Way off on both accounts. Just google "tattoo pro cycling". 


How could you forget this guy.


----------



## chudak (Jul 28, 2012)

I see many guys in the peloton with tattoos. All over legs and arms.


----------



## 32and3cross (Feb 28, 2005)

Tons of both in the pro ranks.


----------



## runabike (Jun 18, 2013)

Awal767 said:


> 1) a channeled saddle
> 
> 2) tattoos
> 
> ...


So, what, you watched about 2 minutes of a race being filmed from a helicopter or something? 

Watch a little more. Loads of dudes have tattoos. All sorts of different saddles, too.


----------



## vetboy (Oct 11, 2005)

When did we at RBR become so thick that trolls are firing at us left, right and center and hitting us every time?! It's become a sport on here.


----------



## mikerp (Jul 24, 2011)

Awal767 said:


> That's right! I forgot about Wiggo. Huh. Well I guess those things aren't really things then. Thanks.

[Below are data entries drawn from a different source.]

theorem State.timeStep_keeps {anc : State} (s : State) (off : Nat) (src : Nat) (hk : anc.Keeps s) : anc.Keeps (State.timeStep s off src) := by
  unfold State.timeStep
  repeat' first
    | with_reducible assumption | with_reducible apply State.inc_keeps | with_reducible apply State.wf_keeps
    | with_reducible apply State.logEv_keeps | with_reducible apply State.setInt_keeps | with_reducible apply State.when_keeps
    | with_reducible refine State.keeps_fields ?_ | intro _ | dsimp only | simp only [State.keeps_mk]

theorem State.slewBy_keeps {anc : State} (s : State) (off : Int) (full : Bool) (hk : anc.Keeps s) : anc.Keeps (State.slewBy s off full) := by
  unfold State.slewBy
  repeat' first
    | with_reducible assumption | with_reducible apply State.draw_keeps
    | refine State.draw_keeps_eq (by with_reducible assumption) ?_ | with_reducible apply State.wf_keeps
    | with_reducible refine State.keeps_fields ?_ | with_reducible refine ite_keeps ?_ ?_ | split | dsimp only
    | simp only [State.keeps_mk]

theorem State.tickTime_keeps {anc : State} (s : State) (hk : anc.Keeps s) : anc.Keeps (State.tickTime s) := by
  unfold State.tickTime
  repeat' first
    | with_reducible assumption | with_reducible apply State.wf_keeps | with_reducible refine State.keeps_fields ?_
    | with_reducible refine ite_keeps ?_ ?_ | split | dsimp only | simp only [State.keeps_mk]

theorem State.setSync_keeps {anc : State} (s : State) (st : Nat) (hk : anc.Keeps s) : anc.Keeps (State.setSync s st) := by
  unfold State.setSync
  repeat' first
    | with_reducible assumption | with_reducible apply State.setInt_keeps | with_reducible apply State.wf_keeps
    | with_reducible refine ite_keeps ?_ ?_ | split | dsimp only

theorem State.syncLock_keeps {anc : State} (s : State) (st : Nat) (bound : Option Nat) (hk : anc.Keeps s) : anc.Keeps (State.syncLock s st bound) := by
  unfold State.syncLock
  repeat' first
    | with_reducible assumption | with_reducible apply State.wf_keeps | with_reducible apply State.draw_keeps
    | refine State.draw_keeps_eq (by with_reducible assumption) ?_ | with_reducible apply State.setSync_keeps
    | with_reducible refine State.keeps_fields ?_ | with_reducible refine ite_keeps ?_ ?_ | split | dsimp only
    | simp only [State.keeps_mk]

theorem State.syncMode_keeps {anc : State} (s : State) (hk : anc.Keeps s) : anc.Keeps (State.syncMode s) := by
  unfold State.syncMode
  repeat' first
    | with_reducible assumption | with_reducible apply State.setSync_keeps | with_reducible refine ite_keeps ?_ ?_ | split
    | dsimp only

theorem State.servo_keeps {anc : State} (s : State) (off : Int) (src : Nat) (bound : Option Nat) (hk : anc.Keeps s) : anc.Keeps (State.servo s off src bound) := by
  unfold State.servo
  repeat' first
    | with_reducible assumption | with_reducible apply State.syncLock_keeps | with_reducible apply State.wf_keeps
    | with_reducible apply State.timeStep_keeps | with_reducible apply State.logEv_keeps | with_reducible apply State.setInt_keeps
    | with_reducible apply State.slewBy_keeps | with_reducible refine ite_keeps ?_ ?_ | split | dsimp only

theorem State.syncLost_keeps {anc : State} (s : State) (hk : anc.Keeps s) : anc.Keeps (State.syncLost s) := by
  unfold State.syncLost
  repeat' first
    | with_reducible assumption | with_reducible apply State.logEv_keeps | with_reducible apply State.setSync_keeps
    | with_reducible refine State.keeps_fields ?_ | with_reducible refine ite_keeps ?_ ?_ | split | dsimp only
    | simp only [State.keeps_mk]

theorem State.timeSet_keeps {anc : State} (s : State) (i : Instr) (c : Cmd) (hk : anc.Keeps s) : anc.Keeps (State.timeSet s i c) := by
  unfold State.timeSet
  repeat' first
    | with_reducible assumption | with_reducible apply State.vorane_keeps | with_reducible apply State.reply_keeps
    | with_reducible apply State.timeStep_keeps | with_reducible apply State.slewBy_keeps | intro _
    | with_reducible refine ite_keeps ?_ ?_ | split | dsimp only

You're welcome, don't take some of other comments too seriously. Keep watching.


----------



## SauronHimself (Nov 21, 2012)

If I were a pro, my tattoo would be difficult to spot. It's a tattoo of myself placed over my whole body but a few inches taller.


----------



## Awal767 (May 3, 2013)

SauronHimself said:


> If I were a pro, my tattoo would be difficult to spot. It's a tattoo of myself placed over my whole body but a few inches taller.


Yesss


----------



## love4himies (Jun 12, 2012)

SauronHimself said:


> If I were a pro, my tattoo would be difficult to spot. It's a tattoo of myself placed over my whole body but a few inches taller.


lol, good one.


----------



## burgrat (Nov 18, 2005)

Double post


----------



## burgrat (Nov 18, 2005)

The guy who won today's stage of the Tour de Suisse has a tattoo. They are really common in the peloton. I don't know about a saddles, there are a bunch of asses in the way.


----------



## atpjunkie (Mar 23, 2002)

Boonen has tats as well (or a tat)
looks like he went to Tahiti


----------



## love4himies (Jun 12, 2012)

Phil Gaimon's:


----------



## spade2you (May 12, 2009)

I would think the amount of time they spend outside could wreck a tattoo a little prematurely.


----------



## bahueh (May 11, 2004)

Awal767 said:


> 1) a channeled saddle
> 
> 2) tattoos
> 
> ...


no channeled saddles?

like this?

Saddle preference is not something to trivialize for the pros. If a rider insists on using one that isn't sponsor-correct, that wish is often granted. Photos | Cyclingnews.com


----------